Hay una escena que se repite en casi todos los equipos de producto digital que conozco. Alguien pregunta por qué una funcionalidad se comporta de cierta manera, o por qué hace dos años se tomó esa decisión de arquitectura, o cuál era la lógica de negocio detrás de ese flujo que hoy todos dan por obvio. Y la respuesta, casi siempre, es un silencio incómodo seguido de “creo que fue Jorge, pero ya no está en el equipo.”

El conocimiento del producto vive en las cabezas de las personas. Cuando las personas se van, el conocimiento se va con ellas.

Eso no es un problema de memoria. Es un problema de cultura.

Lo que vi funcionar en Silicon Valley

A mediados de los 2000 trabajé en un proyecto con una empresa que hoy se llama Adaptive Insights. En ese tiempo eran una startup haciendo software de planificación financiera — un producto complejo, con lógica de negocio profunda y usuarios exigentes. Hacían ágil, sí, pero tenían algo que pocas empresas tenían: un wiki en MediaWiki donde documentaban el producto de forma rigurosa y continua.

No eran diagramas UML ni especificaciones técnicas al estilo IBM. Era otra cosa: narrativas completas de cada feature, descripción del valor de negocio, mockups, el razonamiento detrás de cada decisión. Versión por versión, funcionalidad por funcionalidad. Y lo más importante — ese wiki era el centro de gravedad de todas las conversaciones del equipo. Cuando alguien tenía una duda, la respuesta estaba ahí. Cuando se tomaba una decisión, se actualizaba ahí. Cuando entraba alguien nuevo, se ponía al día ahí.

Era el SSoT — Single Source of Truth — pero no como concepto abstracto. Como práctica diaria.

Lo que vi en ese equipo no fue solo eficiencia. Vi una cultura donde pensar estaba documentado, donde el razonamiento colectivo tenía un lugar donde vivir y crecer. Vi un equipo que podía moverse rápido precisamente porque no tenía que reconstruir contexto en cada reunión.

Esa imagen mental la cargo hace veinte años. Y sigo sin poder transmitirla con argumentos — porque es el tipo de conocimiento que solo se entiende viviéndolo.

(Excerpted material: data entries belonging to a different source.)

/-! ### Fields of `link` under `heardState` -/

@[simp] theorem heardState_link_sending (a : Nat) (s : State) : (heardState a s).link.sending = s.link.sending := by
  unfold heardState; (try dsimp only); (repeat' split) <;> simp
@[simp] theorem heardState_link_attempts (a : Nat) (s : State) : (heardState a s).link.attempts = s.link.attempts := by
  unfold heardState; (try dsimp only); (repeat' split) <;> simp
@[simp] theorem heardState_link_counted (a : Nat) (s : State) : (heardState a s).link.counted = s.link.counted := by
  unfold heardState; (try dsimp only); (repeat' split) <;> simp
@[simp] theorem heardState_link_announceFlag (a : Nat) (s : State) : (heardState a s).link.announceFlag = s.link.announceFlag := by
  unfold heardState; (try dsimp only); (repeat' split) <;> simp
@[simp] theorem heardState_link_mutePending (a : Nat) (s : State) : (heardState a s).link.mutePending = s.link.mutePending := by
  unfold heardState; (try dsimp only); (repeat' split) <;> simp
@[simp] theorem heardState_link_mute (a : Nat) (s : State) : (heardState a s).link.mute = s.link.mute := by
  unfold heardState; (try dsimp only); (repeat' split) <;> simp

/-! ### Fields of `ballot` under `heardState` -/

@[simp] theorem heardState_ballot_highest (a : Nat) (s : State) : (heardState a s).ballot.highest = s.ballot.highest := by
  unfold heardState; (try dsimp only); (repeat' split) <;> simp

/-! ### Fields of `roster` under `heardState` -/

@[simp] theorem heardState_roster_tallyTimer (a : Nat) (s : State) : (heardState a s).roster.tallyTimer = s.roster.tallyTimer := by
  unfold heardState; (try dsimp only); (repeat' split) <;> simp
@[simp] theorem heardState_roster_expiries (a : Nat) (s : State) : (heardState a s).roster.expiries = s.roster.expiries := by
  unfold heardState; (try dsimp only); (repeat' split) <;> simp
@[simp] theorem heardState_roster_joinComplete (a : Nat) (s : State) : (heardState a s).roster.joinComplete = s.roster.joinComplete := by
  unfold heardState; (try dsimp only); (repeat' split) <;> simp

/-- The sender heard is the last sender (R185). -/
@[simp] theorem heardState_lastSender (a : Nat) (s : State) : (heardState a s).link.lastSender = a := by
  unfold heardState; simp [setLastSender]

/-! ### Fields of `link` under `forgetCounted` -/

@[simp] theorem forgetCounted_link_medium (s : State) : (forgetCounted s).link.medium = s.link.medium := by
  unfold forgetCounted; (try dsimp only); (repeat' split) <;> simp
@[simp] theorem forgetCounted_link_wait (s : State) : (forgetCounted s).link.wait = s.link.wait := by
  unfold forgetCounted; (try dsimp only); (repeat' split) <;> simp
@[simp] theorem forgetCounted_link_lastSender (s : State) : (forgetCounted s).link.lastSender = s.link.lastSender := by
  unfold forgetCounted; (try dsimp only); (repeat' split) <;> simp
@[simp] theorem forgetCounted_link_sending (s : State) : (forgetCounted s).link.sending = s.link.sending := by
  unfold forgetCounted; (try dsimp only); (repeat' split) <;> simp
@[simp] theorem forgetCounted_link_announceFlag (s : State) : (forgetCounted s).link.announceFlag = s.link.announceFlag := by
  unfold forgetCounted; (try dsimp only); (repeat' split) <;> simp
@[simp] theorem forgetCounted_link_queue (s : State) : (forgetCounted s).link.queue = s.link.queue := by
  unfold forgetCounted; (try dsimp only); (repeat' split) <;> simp
@[simp] theorem forgetCounted_link_mutePending (s : State) : (forgetCounted s).link.mutePending = s.link.mutePending := by
  unfold forgetCounted; (try dsimp only); (repeat' split) <;> simp
@[simp] theorem forgetCounted_link_mute (s : State) : (forgetCounted s).link.mute = s.link.mute := by
  unfold forgetCounted; (try dsimp only); (repeat' split) <;> simp
@[simp] theorem forgetCounted_link_nextItem (s : State) : (forgetCounted s).link.nextItem = s.link.nextItem := by
  unfold forgetCounted; (try dsimp only); (repeat' split) <;> simp

/-! ### Fields of `ballot` under `endEvent` -/

@[simp] theorem endEvent_ballot_mode (b s : State) : (endEvent b s).ballot.mode = s.ballot.mode := by
  unfold endEvent; (try dsimp only); (repeat' split) <;> simp
@[simp] theorem endEvent_ballot_current (b s : State) : (endEvent b s).ballot.current = s.ballot.current := by
  unfold endEvent; (try dsimp only); (repeat' split) <;> simp
@[simp] theorem endEvent_ballot_role (b s : State) : (endEvent b s).ballot.role = s.ballot.role := by
  unfold endEvent; (try dsimp only); (repeat' split) <;> simp
@[simp] theorem endEvent_ballot_votes (b s : State) : (endEvent b s).ballot.votes = s.ballot.votes := by
  unfold endEvent; (try dsimp only); (repeat' split) <;> simp
@[simp] theorem endEvent_ballot_commitClaimed (b s : State) : (endEvent b s).ballot.commitClaimed = s.ballot.commitClaimed := by
  unfold endEvent; (try dsimp only); (repeat' split) <;> simp
@[simp] theorem endEvent_ballot_highest (b s : State) : (endEvent b s).ballot.highest = s.ballot.highest := by
  unfold endEvent; (try dsimp only); (repeat' split) <;> simp
@[simp] theorem endEvent_ballot_proposal (b s : State) : (endEvent b s).ballot.proposal = s.ballot.proposal := by
  unfold endEvent; (try dsimp only); (repeat' split) <;> simp
@[simp] theorem endEvent_ballot_pledge (b s : State) : (endEvent b s).ballot.pledge = s.ballot.pledge := by
  unfold endEvent; (try dsimp only); (repeat' split) <;> simp
@[simp] theorem endEvent_ballot_confirm (b s : State) : (endEvent b s).ballot.confirm = s.ballot.confirm := by
  unfold endEvent; (try dsimp only); (repeat' split) <;> simp

/-! ### Fields of `link` under `endEvent` -/

@[simp] theorem endEvent_link_medium (b s : State) : (endEvent b s).link.medium = s.link.medium := by
  unfold endEvent; (try dsimp only); (repeat' split) <;> simp
@[simp] theorem endEvent_link_lastSender (b s : State) : (endEvent b s).link.lastSender = s.link.lastSender := by
  unfold endEvent; (try dsimp only); (repeat' split) <;> simp
@[simp] theorem endEvent_link_sending (b s : State) : (endEvent b s).link.sending = s.link.sending := by
  unfold endEvent; (try dsimp only); (repeat' split) <;> simp
@[simp] theorem endEvent_link_announceFlag (b s : State) : (endEvent b s).link.announceFlag = s.link.announceFlag := by
  unfold endEvent; (try dsimp only); (repeat' split) <;> simp
@[simp] theorem endEvent_link_queue (b s : State) : (endEvent b s).link.queue = s.link.queue := by
  unfold endEvent; (try dsimp only); (repeat' split) <;> simp
@[simp] theorem endEvent_link_mutePending (b s : State) : (endEvent b s).link.mutePending = s.link.mutePending := by
  unfold endEvent; (try dsimp only); (repeat' split) <;> simp
@[simp] theorem endEvent_link_mute (b s : State) : (endEvent b s).link.mute = s.link.mute := by
  unfold endEvent; (try dsimp only); (repeat' split) <;> simp
@[simp] theorem endEvent_link_nextItem (b s : State) : (endEvent b s).link.nextItem = s.link.nextItem := by
  unfold endEvent; (try dsimp only); (repeat' split) <;> simp

end Sys2Proof.Machine
end

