/-- A duplicate frame leaves its hold standing, and the line as it was (R191). -/
theorem duplicate_frame (s : State) :
    (duplicate s).stands .duplicate = true ∧ (duplicate s).link.lastSender = s.link.lastSender ∧
      (duplicate s).link.medium = s.link.medium := by
  cases hstands : s.stands .duplicate with
  | true => rw [duplicate_of_standing hstands]; exact ⟨hstands, rfl, rfl⟩
  | false =>
    have hraised := raiseHold_stands_self .duplicate none s
    rw [duplicate_of_new hstands]
    split
    · exact ⟨hraised, by simp, by simp⟩
    · exact ⟨hraised, by simp [enterMute], by simp [enterMute]⟩

end

/-- Settles O39, by the DUPLICATE hold and the mode. -/
theorem duplicateFrameTaken : Obligations.DuplicateFrameTaken := by
  intro s haddressed hsending
  obtain ⟨u, hu⟩ : ∃ u, u = setLastSender s.own (lineQuiet s) := ⟨_, rfl⟩
  have htaken : takeDuplicate s = duplicate u := by
    unfold takeDuplicate ownAddressHeard
    rw [if_pos haddressed, if_neg (by simp [hsending]), hu]
  have hline : u = s.setLink { s.link with medium := .idle, wait := none, lastSender := s.own } := by
    rw [hu, lineQuiet_of_quiet hsending]
    rfl
  obtain ⟨hstands, hlast, hmedium⟩ := duplicate_frame u
  have husending : u.link.sending = none := by rw [hline]; exact hsending
  refine ⟨_, event_eq_next takeDuplicate s, ?_⟩
  rw [htaken]
  refine ⟨?_, ?_, (stands_congr (by simp)).trans hstands, fun hold => ?_,
    fun hnew hmode hmute => ?_, fun hnew hmode hnone => ?_⟩
  · rw [endEvent_link_lastSender, hlast, hline]
    rfl
  · rw [endEvent_link_medium, hmedium, hline]
    rfl
  · rw [duplicate_of_standing (by rw [hline]; exact hold)]
    exact ⟨by simp [hline], by simp [hline], by simp [hline]⟩
  · have hnew' : u.ownHold .duplicate none = none := by rw [hline]; exact stands_eq_false_iff.1 hnew
    obtain ⟨h, n, hh, hn⟩ := raiseHold_new_notice none hnew' (by rw [hline]; exact hmode) (by rw [hline]; exact hmute)
    have hnotice : (raiseHold .duplicate none none u).duplicateNotice = some n := by
      unfold State.duplicateNotice
      rw [hh]
      exact hn
    obtain ⟨hkind, hserial⟩ := holdNotice_spec hn
    have hraised : (raiseHold .duplicate none none u).ballot.mode ≠ .pledged ∧ (raiseHold .duplicate none none u).ballot.mode ≠ .closed := by
      rw [raiseHold_of_new none hnew']
      exact ⟨leave_not_pledged _, leave_not_closed _⟩
    rw [duplicate_of_new (stands_eq_false_iff.2 hnew'), hnotice]
    refine ⟨by simp, by simp [hline, hmute], by simpa using hraised.1, by simpa using hraised.2, n, ?_, hkind, h, ?_, hserial.symm⟩
    · rw [endEvent_holds]
      exact moveToHead_head n (by simpa using husending)
    · rw [← hh]
      exact ownHold_congr (by rw [endEvent_holds]; rfl) _ _
  · have hnew' : u.ownHold .duplicate none = none := by rw [hline]; exact stands_eq_false_iff.1 hnew
    have hnotices : (raiseHold .duplicate none none u).holds.notices = [] := by
      obtain ⟨hkept, -, hlink, hm⟩ := addOwn_frame .duplicate none none u
      rw [raiseHold_of_new none hnew', leave_holds, appendNotice_of_silent _ _ _ (.inl (by rw [hm, hline]; exact hmode)), hkept, hline]
      exact hnone
    have hnotice : (raiseHold .duplicate none none u).duplicateNotice = none := by
      unfold State.duplicateNotice State.holdNotice
      cases (raiseHold .duplicate none none u).ownHold .duplicate none with
      | none => rfl
      | some h => simp [hnotices]
    rw [duplicate_of_new (stands_eq_false_iff.2 hnew'), hnotice]
    simp [enterMute]

/-! ### The switch's events -/

section
variable {s : State}

/-- A raise leaves the records of other keys (R33, R34). -/
theorem raiseHold_ownHold_of_ne {c e : Cause} {i j : Option Nat} (d : Option Detail) (s : State) (h : (e, j) ≠ (c, i)) :
    (raiseHold c i d s).ownHold e j = s.ownHold e j := by
  cases hx : s.ownHold c i with
  | none =>
    unfold State.ownHold at hx ⊢
    rw [raiseHold_own_of_new d hx, List.find?_append]
    have hnot : decide (c = e ∧ i = j) = false := decide_eq_false fun hk => h (by rw [hk.1, hk.2])
    rw [List.find?_singleton, if_neg (by simpa using hnot), Option.or_none]
  | some x =>
    by_cases hd : x.detail = d
    · rw [← hd, raiseHold_of_same hx]
    · rw [ownHold_congr ((raiseHold_own_of_standing d hx hd).trans (changeDetail_own c i d s).symm), changeDetail_ownHold]
      cases hy : s.ownHold e j with
      | none => rfl
      | some y =>
        obtain ⟨-, hyc, hyi⟩ := ownHold_spec hy
        rw [Option.map_some, if_neg]
        rintro ⟨rfl, rfl⟩
        exact h (by rw [hyc, hyi])

theorem escalate_ownHold_of_ne (e : Escalation) (s : State) {c : Cause} (h : c ≠ .lockout) (i : Option Nat) :
    (escalate e s).ownHold c i = s.ownHold c i := by
  cases hstate : s.lockout.record.state with
  | none =>
    rw [escalate_of_none e hstate, ownHold_congr (congrArg HoldUnit.own (beginLockout_holds e s))]
    exact raiseHold_ownHold_of_ne _ _ fun hk => h (congrArg Prod.fst hk)
  | active =>
    by_cases hrelease : ∃ n x, s.lockout.inFlight = some (.release n x)
    · obtain ⟨n, x, hw⟩ := hrelease
      rw [escalate_of_release e hstate hw]
      split <;> rfl
    · rw [escalate_of_active e hstate fun n x hw => hrelease ⟨n, x, hw⟩]

theorem escalate_record_of_active (e : Escalation) (h : s.lockout.record.state = .active) :
    (escalate e s).lockout.record = s.lockout.record := by
  by_cases hrelease : ∃ n x, s.lockout.inFlight = some (.release n x)
  · obtain ⟨n, x, hw⟩ := hrelease
    rw [escalate_of_release e h hw]
    split <;> rfl
  · rw [escalate_of_active e h fun n x hw => hrelease ⟨n, x, hw⟩]

theorem raiseHold_new_open {c : Cause} {i : Option Nat} (d : Option Detail) (h : s.ownHold c i = none) :
    (raiseHold c i d s).ballot.mode ≠ .pledged ∧ (raiseHold c i d s).ballot.mode ≠ .closed := by
  rw [raiseHold_of_new d h]
  exact ⟨leave_not_pledged _, leave_not_closed _⟩

/-- The switch as its check's expiry finds it: the check is stopped. -/
def checkStopped (s : State) : State := s.setSwitch { s.switch with check := none }

theorem expireCheck_of_check {k : SettleCheck} (h : s.switch.check = some k) :
    expireCheck s = judgeSwitch k.cause (checkStopped s) := by
  unfold expireCheck
  rw [h]
  rfl

theorem judgeSwitch_of_agreement (cause : CheckCause) (h : s.switch.command = s.switch.feedback) : judgeSwitch cause s = s := by
  unfold judgeSwitch
  rw [h]
  cases s.switch.feedback <;> rfl

theorem judgeSwitch_of_open (cause : CheckCause) (hcommand : s.switch.command = .closed) (hfeedback : s.switch.feedback = .opened) :
    judgeSwitch cause s =
      raiseHold .switch none (some (.switch (if cause = .command then .noClose else .dropped))) s := by
  unfold judgeSwitch
  rw [hcommand, hfeedback]
  cases cause <;> rfl

theorem judgeSwitch_of_weld (cause : CheckCause) (hcommand : s.switch.command = .opened) (hfeedback : s.switch.feedback = .closed) :
    judgeSwitch cause s = escalate ⟨.welded, none⟩ (raiseHold .switch none (some (.switch .welded)) s) := by
  unfold judgeSwitch
  rw [hcommand, hfeedback]

theorem changeFeedback_switch {l : SwitchPos} (haddressed : s.addressed = true) (hne : l ≠ s.switch.feedback) :
    changeFeedback l s =
      startFeedbackCheck ((s.setPins { s.pins with feedback := l }).setSwitch { s.switch with feedback := l }) := by
  have hchange : (s.addressed && decide (l ≠ s.switch.feedback)) = true := by simp [haddressed, hne]
  unfold changeFeedback
  exact if_pos hchange

end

Por qué ese aprendizaje no se generalizó

El mundo ágil de los años siguientes fue absorbido por el delivery. Scrum, Kanban, sprints, velocidad, burndown charts. La conversación de la industria giró hacia cómo entregar software más rápido y con menos fricción. Y en ese contexto, documentar el producto se empezó a sentir como overhead — trabajo adicional que ralentizaba el flujo, burocracia disfrazada de buena práctica.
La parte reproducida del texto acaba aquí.